* [Your instructions] Set down, please, exactly the lines below that run from the line with "have := m.isLt" to the line with "f.bitTest a m", both lines included.

START Record extracts

/-- Decimal subtraction of decimal digits, digit by digit: the digits of the difference (R212). -/
theorem sbcDecimal_of_digits {a b : Byte} (ha : validBcd a) (hb : validBcd b) (c : Bool) :
    validBcd (sbcDecimal a b c).r ∧
      (bcdValue (sbcDecimal a b c).r : Int) = ((bcdValue a : Int) - bcdValue b - (1 - bit01 c)) % 100 := by
  obtain ⟨hal, hah⟩ := ha
  obtain ⟨hbl, hbh⟩ := hb
  have hc := bit01_le_one c
  obtain ⟨hlo, hborrow⟩ := subCorrect_of_digits (d := lowNibble a - lowNibble b - (1 - bit01 c)) (by omega) (by omega)
  obtain ⟨hhi, -⟩ := subCorrect_of_digits
    (d := highNibble a - highNibble b - -((lowNibble a - lowNibble b - (1 - bit01 c)) / 10)) (by omega) (by omega)
  simp only [validBcd, bcdValue, sbcDecimal, hborrow]
  rw [(nibbles_of_digits (by omega) (by omega)).1, (nibbles_of_digits (by omega) (by omega)).2]
  omega

/-- The borrow out of the decimal difference is that of the binary one, invalid digits included (R212, D11). -/
theorem sbcDecimal_c_iff (a b : Byte) (c : Bool) : (sbcDecimal a b c).c = true ↔ b.toNat + (1 - bit01 c) ≤ a.toNat := by
  have hc := bit01_le_one c
  refine decide_eq_true_iff.trans ?_
  rw [bit01_decide, lowNibble, lowNibble, highNibble, highNibble]
  split <;> omega

/-- Settles O36, digit by digit. -/
theorem decimalArithmetic : Obligations.DecimalArithmetic := fun a b c =>
  ⟨rfl, fun ha hb => adcDecimal_of_digits ha hb c, rfl,
    Bool.eq_iff_iff.mpr ((sbcDecimal_c_iff a b c).trans (addBinary_complement_c_iff a b c).symm),
    fun ha hb => sbcDecimal_of_digits ha hb c⟩

/-! ## The flags of a comparison and of BIT (R213, R209) -/

/-- The flags of a comparison, as numbers (R213). -/
theorem compare_eq (f : Flags) (r m : Byte) :
    f.compare r m =
      { f with
        c := decide (m.toNat ≤ r.toNat)
        z := decide (r = m)
        n := decide (128 ≤ (r.toNat + 256 - m.toNat) % 256) } := by
  have hn : (r - m).getLsbD 7 = decide (128 ≤ (r.toNat + 256 - m.toNat) % 256) := by
    have := m.isLt
    rw [getLsbD_seven, BitVec.toNat_sub, show 2 ^ 8 - m.toNat + r.toNat = r.toNat + 256 - m.toNat by omega]
  rw [Flags.compare, hn, beq_eq_decide]

/-- The flags of BIT, as numbers (R209). -/
theorem bitTest_eq (f : Flags) (a m : Byte) :
    f.bitTest a m =
      { f with z := decide (a &&& m = 0), n := decide (128 ≤ m.toNat), v := decide (64 ≤ m.toNat % 128) } := by
  have hv : m.getLsbD 6 = decide (64 ≤ m.toNat % 128) := by
    rw [BitVec.getLsbD, Nat.testBit_eq_decide_div_mod_eq, decide_eq_decide]
    omega
  rw [Flags.bitTest, getLsbD_seven, hv, beq_eq_decide]

/-! ## The instructions (R200 to R209) -/

/-- Settles O41: the three kinds are of the read class, and their operations load A. -/
theorem logicCompletes : Obligations.LogicCompletes := by
  intro o s
  simp only [withNZ_eq]
  exact ⟨fun hk => completes_of_read (i := .ora o) hk rfl rfl s, fun hk => completes_of_read (i := .and o) hk rfl rfl s,
    fun hk => completes_of_read (i := .eor o) hk rfl rfl s⟩

/-- The borrow that SBC subtracts, 1 - C (R205). -/
theorem one_sub_bit01 (c : Bool) : 1 - bit01 c = if c then 0 else 1 := by cases c <;> rfl

/-- C after SBC is no borrow, in either mode (R205). -/
theorem sbcSum_c_iff (f : Flags) (a m : Byte) :
    (sbcSum f a m).c = true ↔ m.toNat + (if f.c then 0 else 1) ≤ a.toNat := by
  rw [← one_sub_bit01, sbcSum]
  split
  · exact sbcDecimal_c_iff a m f.c
  · exact addBinary_complement_c_iff a m f.c

/-- Settles O42: both kinds are of the read class, and commit `adcSum` and `sbcSum`. -/
theorem addAndSubtractComplete : Obligations.AddAndSubtractComplete := by
  intro o s m sum diff
  simp only [withNZ_eq]
  refine ⟨fun hk => completes_of_read (i := .adc o) hk rfl rfl s, fun hk => completes_of_read (i := .sbc o) hk rfl rfl s,
    fun hd => ?_, sbcSum_c_iff s.flags s.a m⟩
  have hdiff : diff = addBinary s.a (m ^^^ 0xFF) s.flags.c := if_neg (by simp [hd])
  rw [hdiff, addBinary_complement_r]

/-- Settles O43: the four kinds are of the read class, and their operations write only flags. -/
theorem comparesAndBitComplete : Obligations.ComparesAndBitComplete := by
  intro o s m compared
  have hcompared : ∀ r, compared r = s.flags.compare r m := fun r => (compare_eq s.flags r m).symm
  simp only [hcompared, ← bitTest_eq]
  exact ⟨fun hk => completes_of_read (i := .cmp o) hk rfl rfl s, fun hk => completes_of_read (i := .cpx o) hk rfl rfl s,
    fun hk => completes_of_read (i := .cpy o) hk rfl rfl s, fun hk => completes_of_read (i := .bit o) hk rfl rfl s⟩

end Sys2Proof.Machine
end

section
/-! SUPPORT. The memory forms of the shifts, rotates, INC and DEC (R144, R220 to R226): writing back the byte just read changes no
memory, so a read-modify-write instruction is one that stores its new value in its last cycle. -/

namespace Sys2Proof.Machine

/-- Writing back what a read gives leaves the device memory as it was (R53, R57, R144). -/
theorem memAfterWrite_busValue {s : State} (hw : s.mem.wf = true) (a : Word) : s.memAfterWrite a (s.busValue a) = s.mem := by
  by_cases hd : s.deviceAt a = some .ram
  · have hread : s.busValue a = s.mem.read a.toNat := by
      rw [State.busValue, hd]
    refine Memory.eq_of_read_eq (State.memAfterWrite_wf hw ..) hw fun x => ?_
    by_cases hx : a.toNat = x
    · rw [← hx, State.memAfterWrite_ram hw hd, hread]
    · exact State.memAfterWrite_other hw _ hx
  · exact memAfterWrite_of_not_ram _ hd

/-- The state before the last cycle of a read-modify-write instruction: the operand is read and its old value written back (R144). -/
def Resolution.writtenBack (r : Resolution) : State :=
  (r.beforeWrite.readOperand r.ea).writeOperand r.ea (r.beforeWrite.busValue r.ea)

theorem Resolution.cycles_writtenBack (r : Resolution) : Cycles r.beforeWrite r.writtenBack :=
  (cycles_readOperand ..).trans (cycles_writeOperand ..)

theorem Resolution.writtenBack_mem (r : Resolution) (hw : r.beforeWrite.mem.wf = true) :
    r.writtenBack.mem = r.beforeWrite.mem :=
  memAfterWrite_busValue hw r.ea

/-- Every form of a read-modify-write kind but the Accumulator stands for a byte of memory (R86, R220). -/
theorem operandAddress_isSome_of_modify {k : Kind} {op : ModifyOp} (h : kindAccess k = some (.modify op)) {o : Operand}
    (hm : k.modes.contains o.mode = true) (hacc : o ≠ .acc) (s : State) : (operandAddress o s).isSome = true := by
  have hnot : k.modes.contains .imm = false ∧ k.modes.contains .ind = false := by
    cases k <;> cases h <;> exact ⟨rfl, rfl⟩
  obtain ⟨himm, hind⟩ := hnot
  have hnimm : ∀ b, o ≠ .imm b := by
    rintro b rfl
    exact Bool.false_ne_true (himm.symm.trans hm)
  have hnind : ∀ w, o ≠ .ind w := by
    rintro w rfl
    exact Bool.false_ne_true (hind.symm.trans hm)
  obtain ⟨r, hr⟩ := resolve_isSome s hacc hnimm hnind
  rw [operandAddress, hr]
  rfl

section
variable {i : Instr} {o : Operand} (hi : i.WellFormed) (ho : instrOperand? i = some o) {op : ModifyOp}
  (hk : kindAccess i.kind = some (.modify op)) {s : State} (hw : s.mem.wf = true)
include hi ho hk hw

/-- A read-modify-write instruction completes with its operation's flags and value, the value stored there (R144, R220). -/
theorem completesStoring_of_modify {ea : Word} (hea : operandAddress o s = some ea) :
    CompletesStoring i s { s.registers with flags := op.flags s.flags (oldByte o s) } ea
      (op.value s.flags (oldByte o s)) := by
  obtain ⟨r, hr, rfl⟩ := operandAddress_eq_some hea
  have hbus : BusOnly s r.beforeWrite := (resolve_busOnly hr).trans r.beforeWrite_busOnly
  have hmem : r.writtenBack.mem = s.mem := (r.writtenBack_mem (hbus.mem ▸ hw)).trans hbus.mem
  have hnext := (exec_of_modify ho hk s).trans (modifyClass_next op (modes_of_wellFormed hi ho) hr)
  rw [oldByte_of_resolve hr, ← hbus.flags, ← hbus.registers]
  exact completesStoring_of hw hnext (hbus.cycles.trans r.cycles_writtenBack) hmem rfl rfl
    ((Cycles.refl _).of_eq rfl rfl rfl rfl rfl rfl rfl) rfl

/-- Each memory form of such an instruction has an address, and completes with the value stored there (R144, R220). -/
theorem memoryForm_completesStoring (hacc : o ≠ .acc) :
    (operandAddress o s).isSome = true ∧ ∀ ea, operandAddress o s = some ea →
      CompletesStoring i s { s.registers with flags := op.flags s.flags (oldByte o s) } ea
        (op.value s.flags (oldByte o s)) :=
  ⟨operandAddress_isSome_of_modify hk (modes_of_wellFormed hi ho) hacc s,
    fun _ hea => completesStoring_of_modify hi ho hk hw hea⟩

end

theorem incValue_eq (f : Flags) (b : Byte) : incValue f b = BitVec.ofNat 8 (b.toNat + 1) := by
  rw [incValue]
  bv_omega

theorem decValue_eq (f : Flags) (b : Byte) : decValue f b = BitVec.ofNat 8 (b.toNat + 255) := by
  rw [decValue]
  bv_omega

/-- Settles O44: the six instructions are the read-modify-write class on their operations, with their values and carries as
numbers. -/
theorem memoryModifiesComplete : Obligations.MemoryModifiesComplete := by
  intro o s hw hacc
  simp only [withNZ_eq, ← aslValue_eq s.flags, ← lsrValue_eq s.flags, ← rolValue_eq s.flags, ← rorValue_eq s.flags,
    ← incValue_eq s.flags, ← decValue_eq s.flags, ← getLsbD_seven, ← getLsbD_zero]
  exact ⟨fun hk => memoryForm_completesStoring (i := .asl o) hk rfl rfl hw hacc,
    fun hk => memoryForm_completesStoring (i := .lsr o) hk rfl rfl hw hacc,
    fun hk => memoryForm_completesStoring (i := .rol o) hk rfl rfl hw hacc,
    fun hk => memoryForm_completesStoring (i := .ror o) hk rfl rfl hw hacc,
    fun hk => memoryForm_completesStoring (i := .inc o) hk rfl rfl hw hacc,
    fun hk => memoryForm_completesStoring (i := .dec o) hk rfl rfl hw hacc⟩

end Sys2Proof.Machine
end

section
/-! SUPPORT. Branches, flag instructions and NOP (R153, R243 to R251, R260 to R267): a branch completes with PC at its target or
where it is, by one lemma over its condition; the flag instructions and NOP are Implied two-cycle kinds. -/

namespace Sys2Proof.Machine

/-- A branch instruction is the branch class on its condition and offset (R243 to R250). -/
theorem exec_of_branch {i : Instr} {cond : Flags → Bool} {off : Byte} (hcond : kindCondition i.kind = some cond)
    (hoff : instrOffset? i = some off) (s : State) : exec i s = branchClass (cond s.flags) off s := by
  cases i <;> cases hcond <;> cases hoff <;> rfl

/-- A branch completes: PC is its target when its condition holds and as it was when not, and nothing else changes (R153, R251). -/
theorem completes_of_branch {i : Instr} (cond : Flags → Bool) {off : Byte} (hcond : kindCondition i.kind = some cond)
    (hoff : instrOffset? i = some off) (s : State) :
    Completes i s { s.registers with pc := if cond s.flags then branchTarget s.pc off else s.pc } := by
  obtain ⟨u, hu, hnext⟩ := branchClass_next (cond s.flags) off s
  rw [← exec_of_branch hcond hoff] at hnext
  refine completes_of hnext (hu.cycles.of_eq rfl rfl rfl rfl rfl rfl rfl) hu.mem ?_
  rw [← hu.registers]
  rfl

END Record extracts

* [Solution below]
    have := m.isLt
    rw [getLsbD_seven, BitVec.toNat_sub, show 2 ^ 8 - m.toNat + r.toNat = r.toNat + 256 - m.toNat by omega]
  rw [Flags.compare, hn, beq_eq_decide]

/-- The flags of BIT, as numbers (R209). -/
theorem bitTest_eq (f : Flags) (a m : Byte) :
    f.bitTest a m =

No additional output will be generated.